Authors : Ghosh S, Sinha S, Thomas T, Sachdev HS, Kurpad AV
Publication Year : 2019
Anemia in Indian women continues to be highly prevalent, and is thought to be due to low dietary iron content. The high risk of dietary iron deficiency is based on the Indian Council of Medical Research recommendation of 21 mg/d, but there is a need for a secure and transparent determination of the Estimated Average Requirement (EAR) of iron in this population. In nonpregnant, nonlactating women of reproductive age (WRA), the EAR of iron was determined to be 15 mg/d.

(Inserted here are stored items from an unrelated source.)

-- ==== Sys2Proof/Machine/Lanes.lean ====
section
/-! DEFINITION. The lane instructions of majors 0x21 to 0x27: integer, fixed-point, floating-point, compares, predicates, reductions,
slides, permutes, whole rows between banks, and conversions (R152 to R168). -/
namespace Sys2Proof.Machine

open Host (Outcome)

/-! ### Element operations -/

def okInt (F : Nat) : Bool := decide (F < 8)
def okIntFp (F : Nat) : Bool := decide (F < 12)
def okNarrow (F : Nat) : Bool := decide (F < 8 ∧ F % 4 ≠ 3)
def okFp (F : Nat) : Bool := decide (8 ≤ F ∧ F < 12)
def okFpSmall (F : Nat) : Bool := decide (8 ≤ F ∧ F < 11)
def okCode (F : Nat) : Bool := decide (F < 32 ∧ F ≠ 0x12)

/-- An integer result from w, a, b, d, reduced modulo 2^(width of vd), without flags. -/
def pureEl (f : Nat → Nat → Nat → Nat → Int) (md : Nat := 1) : Bank → Nat → Nat → Nat → Nat → Nat → Nat × FFlags × Bool :=
  fun _ F _ a b d => let w := 8 * esizeOf F; (wrapZ (f w a b d) (md * w), 0, false)
/-- A saturating result. -/
def satEl (f : Bank → Nat → Nat → Nat → Int) (sg : Bool) : Bank → Nat → Nat → Nat → Nat → Nat → Nat × FFlags × Bool :=
  fun bk F _ a b _ => let w := 8 * esizeOf F
    let r := if sg then satS (f bk w a b) w else satU (f bk w a b) w
    (wrapZ r.1 w, 0, r.2)
/-- A floating-point result under the bank's FRM and VT.FZ. -/
def fpEl (f : Fmt → Nat → Nat → Nat → Nat → Nat → Nat × FFlags) : Bank → Nat → Nat → Nat → Nat → Nat → Nat × FFlags × Bool :=
  fun bk F _ a b d => match fmtOf F with
    | some G => let r := f G bk.frm.toNat (vtFZ bk.vt) a b d; (r.1, r.2, false)
    | none => (0, 0, false)
def mul64 (F : Nat) : Nat := if esizeOf F = 8 then 4 else 1

def opVadd : ElOp := { ok := okInt, f := pureEl fun _ a b _ => a + b }
def opVsub : ElOp := { ok := okInt, f := pureEl fun _ a b _ => (a : Int) - b }
def opVmul : ElOp := { ok := okInt, mult := mul64, lat := 4, f := pureEl fun _ a b _ => a * b }
def opVmulh : ElOp := { ok := okInt, mult := mul64, lat := 4, f := pureEl fun w a b _ => sextN a w * sextN b w / (2 ^ w : Nat) }
def opVmulhu : ElOp := { ok := okInt, mult := mul64, lat := 4, f := pureEl fun w a b _ => ((a * b / 2 ^ w : Nat) : Int) }
def opVmac : ElOp :=
  { ok := okInt, acc := true, mult := mul64, lat := 4, f := pureEl fun w a b d => d + sextN a w * sextN b w }
def opVand : ElOp := { ok := okIntFp, f := pureEl fun _ a b _ => (a &&& b : Nat) }
def opVor : ElOp := { ok := okIntFp, f := pureEl fun _ a b _ => (a ||| b : Nat) }
def opVxor : ElOp := { ok := okIntFp, f := pureEl fun _ a b _ => (a ^^^ b : Nat) }
def opVsll : ElOp := { ok := okInt, f := pureEl fun w a b _ => (a * 2 ^ (b % w) : Nat) }
def opVsrl : ElOp := { ok := okInt, f := pureEl fun w a b _ => (a / 2 ^ (b % w) : Nat) }
def opVsra : ElOp := { ok := okInt, f := pureEl fun w a b _ => sextN a w / (2 ^ (b % w) : Nat) }
def opVmin : ElOp := { ok := okInt, f := pureEl fun w a b _ => min (sextN a w) (sextN b w) }
def opVmax : ElOp := { ok := okInt, f := pureEl fun w a b _ => max (sextN a w) (sextN b w) }
def opVminu : ElOp := { ok := okInt, f := pureEl fun _ a b _ => (min a b : Nat) }
def opVmaxu : ElOp := { ok := okInt, f := pureEl fun _ a b _ => (max a b : Nat) }
def opVsplat : ElOp := { ok := okIntFp, useA := false, f := pureEl fun _ _ b _ => b }
def opViota : ElOp :=
  { ok := okInt, useA := false, useB := false, f := fun _ F i _ _ _ => (wrapZ i (8 * esizeOf F), 0, false) }

def opVadds : ElOp := { ok := okInt, f := satEl (fun _ w a b => sextN a w + sextN b w) true }
def opVsubs : ElOp := { ok := okInt, f := satEl (fun _ w a b => sextN a w - sextN b w) true }
def opVaddsu : ElOp := { ok := okInt, f := satEl (fun _ _ a b => a + b) false }
def opVsubsu : ElOp := { ok := okInt, f := satEl (fun _ _ a b => (a : Int) - b) false }
def opVssra : ElOp :=
  { ok := okInt, lat := 3, f := fun bk F _ a b _ => let w := 8 * esizeOf F
      (wrapZ (roundFix bk.vxrm.toNat (sextN a w) (b % w)) w, 0, false) }
def opVwmul : ElOp := { ok := okNarrow, md := 2, lat := 4, f := pureEl (fun w a b _ => sextN a w * sextN b w) 2 }
def opVwmac : ElOp := { ok := okNarrow, acc := true, md := 2, lat := 4, f := pureEl (fun w a b d => d + sextN a w * sextN b w) 2 }
def opVwmacu : ElOp := { ok := okNarrow, acc := true, md := 2, lat := 4, f := pureEl (fun _ a b d => d + a * b) 2 }
def opVnclip : ElOp :=
  { ok := okNarrow, ma := 2, lat := 3
    f := satEl (fun bk w a b => roundFix bk.vxrm.toNat (sextN a (2 * w)) (b % (2 * w))) true }
def opVnclipu : ElOp :=
  { ok := okNarrow, ma := 2, lat := 3, f := satEl (fun bk w a b => roundFix bk.vxrm.toNat a (b % (2 * w))) false }

def mul4Fp64 (F : Nat) : Nat := if F = 0x0B then 4 else 1
def opVfadd : ElOp := { ok := okFp, mult := mul4Fp64, lat := 5, f := fpEl fun G m z a b _ => fpAdd G m z a b }
def opVfsub : ElOp := { ok := okFp, mult := mul4Fp64, lat := 5, f := fpEl fun G m z a b _ => fpSub G m z a b }
def opVfmul : ElOp := { ok := okFp, mult := mul4Fp64, lat := 5, f := fpEl fun G m z a b _ => fpMul G m z a b }
def opVfma : ElOp := { ok := okFp, acc := true, mult := mul4Fp64, lat := 5, f := fpEl fun G m z a b d => fpFma G m z a b d }
/-- The smaller or larger of two values, −0 below +0 and a NaN giving way to the other input (R155). -/
def fpMinMax (big : Bool) (F : Fmt) (mode fz a b : Nat) : Nat × FFlags :=
  let x := fpIn F fz a
  let y := fpIn F fz b
  let less := fLt x y || (!fLt y x && x.isNeg && !y.isNeg)
  let v := if x.isNan then y else if y.isNan then x else if less != big then x else y
  let r := roundFp F mode fz v
  (r.1, snanFlag F a ||| snanFlag F b ||| r.2)
def opVfmin : ElOp := { ok := okFp, f := fpEl fun G m z a b _ => fpMinMax false G m z a b }
def opVfmax : ElOp := { ok := okFp, f := fpEl fun G m z a b _ => fpMinMax true G m z a b }
/-- VFSGN moves bits only: the sign of the result from the two sign bits. -/
def signEl (f : Bool → Bool → Bool) : Bank → Nat → Nat → Nat → Nat → Nat → Nat × FFlags × Bool :=
  fun _ F _ a b _ => let h := 2 ^ (8 * esizeOf F - 1)
    (a % h + (if f (a / h % 2 == 1) (b / h % 2 == 1) then h else 0), 0, false)
def opVfsgnJ : ElOp := { ok := okFp, f := signEl fun _ b => b }
def opVfsgnN : ElOp := { ok := okFp, f := signEl fun _ b => !b }
def opVfsgnX : ElOp := { ok := okFp, f := signEl fun a b => a != b }
def opVfexp2 : ElOp := { ok := okFpSmall, useB := false, lat := 8, f := fpEl fun G m z a _ _ => fpExp2 G m z a }
def opVfrece : ElOp := { ok := okFpSmall, useB := false, lat := 4, f := fpEl fun G m z a _ _ => fpRece G m z a }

Applying this value to daily iron intakes among WRA in nationally representative Indian state-based data showed that the median risk of dietary iron deficiency was lower than previously thought (65%; IQR: 48-78%), with considerable heterogeneity between states (range: 25-93%). However, in a validation, this risk matched the risk of iron deficiency as defined by blood biomarkers in a recently completed survey. When the risk of dietary iron deficiency was modelled for an increase in iron intake through food fortification of a single dietary staple, that provided 10 mg/d, the median risk reduced substantially (from 65% to 20%), and it virtually disappeared when supplementary iron intakes through the national iron supplementation program were considered. The risk of exceeding the tolerable upper level (TUL) of intake of iron remains low in the population when receiving fortification of 10 mg/d, but is much higher if they consume greater amounts of iron through supplements (range: 0-54%). This newly and transparently defined Indian EAR of iron should be used to evaluate, with precision, the benefits and risks of iron fortification and supplementation policies.